In this example, the ``observation`` array is stretched to match
the shape of the ``codes`` array::

  Observation      (1d array):      2
  Codes            (2d array):  4 x 2
  Diff             (2d array):  4 x 2

.. figure:: broadcasting_5.png
    :alt: A height versus weight graph that shows data of a female
          gymnast, marathon runner, basketball player, football
          lineman and the athlete to be classified. Shortest distance
          is found between the basketball player and the athlete
          to be classified.
    :name: broadcasting.figure-5

    *Figure 5*

    *The basic operation of vector quantization calculates the distance between
    an object to be classified, the dark square, and multiple known codes, the
    gray circles. In this simple case, the codes represent individual classes.
    More complex cases use multiple codes per class.*

Typically, a large number of ``observations``, perhaps read from a database,
are compared to a set of ``codes``. Consider this scenario::

  Observation      (2d array):      10 x 3
  Codes            (3d array):   5 x 1 x 3
  Diff             (3d array):  5 x 10 x 3

The three-dimensional array, ``diff``, is a consequence of broadcasting, not a
necessity for the calculation. Large data sets will generate a large
intermediate array that is computationally inefficient. Instead, if each
observation is calculated individually using a Python loop around the code
in the two-dimensional example above, a much smaller array is used.

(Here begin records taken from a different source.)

-- ==== Sys2Proof/Machine/Perform.lean ====
section
/-! DEFINITION. The engine's perform step (30 R92) and what each turn of the interleaving does (00 R11, 20 R61). -/

namespace Sys2Proof.Machine

/-- The perform step (30 R92): decode PCMD, raise ILLEGAL_COMMAND if it is no command (30 R84, R85), else run the command. -/
def perform (s : State) : StepResult :=
  match decode s.pcmd with
  | .ok i => exec i s
  | .error _ => .next (s.recordError .illegalCommand)

/-- The engine is offered its step: it performs the pending command while BUSY = 1, and is idle otherwise, with nothing
changed (00 R11, 60 R215; log 3). -/
def engineTurn (s : State) : StepResult := if s.busy then perform s else .next s

/-- One turn of the interleaving (00 R11, 20 R61, 70 R230). -/
def takeTurn (t : Turn) (s : State) : StepResult :=
  match t with
  | .host acc => hostAccess acc s
  | .engine => engineTurn s
  | .reset => .next s.environmentReset

/-- The command word of `nbits` bits whose bits are those of `w`, the others 0. -/
def tableWord (nbits w : Nat) : Word := BitVec.ofNat 64 (w % 2 ^ nbits)

/-- `s` with `w` as its pending command, and the engine's turn next: the engine performs it in the very next step. -/
def State.withPending (s : State) (w : Word) : State := { s with pcmd := w, busy := true, turns := .engine :: s.turns }

end Sys2Proof.Machine
end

Broadcasting is a powerful tool for writing short and usually intuitive code
that does its computations very efficiently in C. However, there are cases
when broadcasting uses unnecessarily large amounts of memory for a particular
algorithm. In these cases, it is better to write the algorithm's outer loop in
Python. This may also produce more readable code, as algorithms that use
broadcasting tend to become more difficult to interpret as the number of
dimensions in the broadcast increases.

.. rubric:: Footnotes

.. [#f1]
    In this example, weight has more impact on the distance calculation
    than height because of the larger values. In practice, it is important to
    normalize the height and weight, often by their standard deviation across the
    data set, so that both have equal influence on the distance calculation.